Ethiopian History

Social IssuesCulture

  • Author Abesha Habesha
  • Published September 10, 2009
  • Word count 513

Ethiopia has seen human habitation for longer than almost anywhere else in the world, possibly being the location where humans evolved.

Evidence of Naqadan contacts include obsidian from Ethiopia. The first records of Ethiopia proper come from Egyptian traders from about 3000 BC, who refer to lands south of Nubia or Cush as Punt and Yam. The Ancient Egyptians were in possession of myrrh (found in Punt) as early as the First or Second Dynasties, which Richard Pankhurst interprets to indicate trade between the two countries extant from the beginning of Ancient Egypt's beginnings. J. H. Breasted posited that this early trade relationship could have been realized through overland trade down the Nile and its tributaries (i.e. the Blue Nile and Atbara). The Greek historian and geographer Agatharchides had documented ship-faring among the early Egyptians: "During the prosperous period of the Old Kingdom, between the 30th and 25th centuries B. C., the river-routes were kept in order, and Egyptian ships sailed the Red Sea as far as the myrrh-country."

The first known voyage to Punt occurred in the 25th century BC under the reign of Pharaoh Sahure. The most famous expedition to Punt, however, comes during the reign of Queen Hatshepsut probably around 1495 BC, as the expedition was recorded in detailed reliefs on the temple of Deir el-Bahri at Thebes. The inscriptions depict a trading group bringing back myrrh trees, sacks of myrrh, elephant tusks, incense, gold, various fragmented wood, and exotic animals. Detailed information about these two nations is sparse, and there are many theories concerning their locations and the ethnic relationship of their peoples. The Egyptians sometimes called Punt land Ta-Netjeru, meaning "Land of the Gods," and considered it their place of origin.
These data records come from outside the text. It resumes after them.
/-- The dispatch case writes the offsets of the leftover only (R83; log entry 3). -/
theorem appendDispatch_read_other {payload : List Byte} {s t : State} (h : appendDispatch payload s = .ok t) {a : Nat}
    (ha : t.bufferedLength.toNat ≤ a) : t.buf.read a = s.buf.read a := by
  obtain ⟨tail, st, left, buf, -, -, hslice, hw, rfl⟩ := appendDispatch_eq_ok h
  obtain ⟨hin, rfl⟩ := sliceAt_eq_ok.1 hslice
  have hout : ¬ (0 ≤ a ∧ a < 0 + (tail ++ payload).length % 96) := by
    simp only [State.setBufferedLength_bufferedLength, BitVec.toNat_ofNat, Config.blockSize] at ha
    omega
  rw [State.setBufferedLength_buf, State.setBuf_buf, writeBufBytes_read hw, List.length_take_of_le, if_neg hout]
  rw [List.length_drop]
  omega

theorem execAppend_read_other {payload : List Byte} {s t : State} (h : execAppend payload s = .next t)
    (hge : 192 ≤ s.bufferedLength.toNat + payload.length) {a : Nat} (ha : t.bufferedLength.toNat ≤ a) :
    t.buf.read a = s.buf.read a := by
  obtain ⟨u, hu, rfl⟩ := execAppend_eq_next.1 h
  rw [absorb, if_neg (Nat.not_lt.2 hge)] at hu
  exact appendDispatch_read_other hu ha

end Sys2Proof.Machine

open Sys2Proof Sys2Proof.Machine

/-- Settles O7: the copy of the buffer-only case, offset by offset. -/
theorem appendBelowThresholdCopiesToBuf : Obligations.AppendBelowThresholdCopiesToBuf := by
  intro payload s hlt
  obtain ⟨buf, hw, ht⟩ := execAppend_of_lt hlt
  refine ⟨_, ht, rfl, ?_, addToTotal_toNat _ _, fun j hj => ?_, fun a ha => ?_, rfl, rfl⟩
  · simp only [State.emit_bufferedLength, State.setTotalLength_bufferedLength,
      State.setBufferedLength_bufferedLength, BitVec.toNat_ofNat]
    omega
  · exact (writeBufBytes_read hw _).trans (by rw [if_pos (by omega), Nat.add_sub_cancel_left])
  · exact (writeBufBytes_read hw _).trans (if_neg (by omega))

/-- Settles O8: what an APPEND makes of a state that holds `bytes`, in the case that blocks are mixed. -/
theorem appendFromThresholdMixesEveryFullBlock : Obligations.AppendFromThresholdMixesEveryFullBlock := by
  intro payload bytes s hs hge S nb r
  have hlen : bytes.length + payload.length = S.length := List.length_append.symm
  obtain ⟨t, ht, ⟨hstate, hholds, -⟩, htotal, hout⟩ := execAppend_of_holds hs payload
  rw [hlen] at hge
  rw [hlen, blocksMixed_of_le hge] at hstate hholds
  have hbuffered : t.bufferedLength.toNat = r := by
    rw [hholds.bufferedLength_eq, List.length_drop]
    exact (Nat.mod_eq_sub S.length 96).symm
  refine ⟨t, ht, hstate, hbuffered, by rw [htotal, addToTotal_toNat], fun j hj => ?_, fun a ha => ?_,
    execAppend_input ht, hout⟩
  · rw [hholds.read (by rwa [← hholds.bufferedLength_eq, hbuffered]), List.getElem?_drop]
  · exact execAppend_read_other ht (by rw [hs.bufferedLength_eq]; omega) (by rwa [hbuffered])

/-- Settles O9: it is the buffer-only case, and copies and counts nothing. -/
theorem zeroLengthAppendChangesNothing : Obligations.ZeroLengthAppendChangesNothing := by
  intro s hle
  obtain ⟨buf, hw, ht⟩ := execAppend_of_lt (payload := []) (s := s) (Nat.lt_succ_of_le hle)
  obtain rfl := Except.ok.inj hw
  rw [List.length_nil, addToTotal_zero, Nat.add_zero, BitVec.ofNat_toNat, BitVec.setWidth_eq] at ht
  exact ht

/-- Settles O10: the count of an APPEND that completes, and that what it hashes does not depend on the count. -/
theorem appendCountsBytesWithSaturation : Obligations.AppendCountsBytesWithSaturation := by
  refine ⟨fun payload s t h => ?_, fun payload s t total h => ?_⟩
  · rw [execAppend_totalLength h, addToTotal_toNat]
  · exact ⟨_, execAppend_of_hashed_eq (s := s) rfl rfl rfl h, rfl, rfl, rfl⟩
There is some confusion over the usage of the word Ethiopia in ancient times and the modern country. The ancient Greeks used the word (Αιθιοπία) to refer to the peoples living immediately to the south of ancient Egypt, specifically the area now known as the ancient Kingdom of Kush, now a part of modern Nubia; modern usage has transferred this name further south to the land and peoples known in the late 19th and early 20th century as Abyssinia[citation needed]. The 1911 Encyclopedia Britannica states the connection between Egypt and Ethiopia is at least as early as the Twenty-second dynasty of Egypt was very intimate, and beginning with Piye, a ruler of the Twenty-fifth dynasty, occasionally the two countries were under the same ruler. The capital of these two dynasties, however, was in the north of modern Sudan, at Napata. It is now known that in ancient times the name Ethiopia was used to refer to the nation based in the upper Nile valley south of Egypt, also called Kush, which in the 4th century CE was invaded by the Axum from the highlands close to the Red sea. Reference to the Kingdom of Aksum designated as Ethiopia dates as far back as the first half of 4th century since inscription of Ezana Habashat (the source for "Abyssinia") in Ge'ez, South Arabian alphabet, is translated in Greek as "Aethiopia".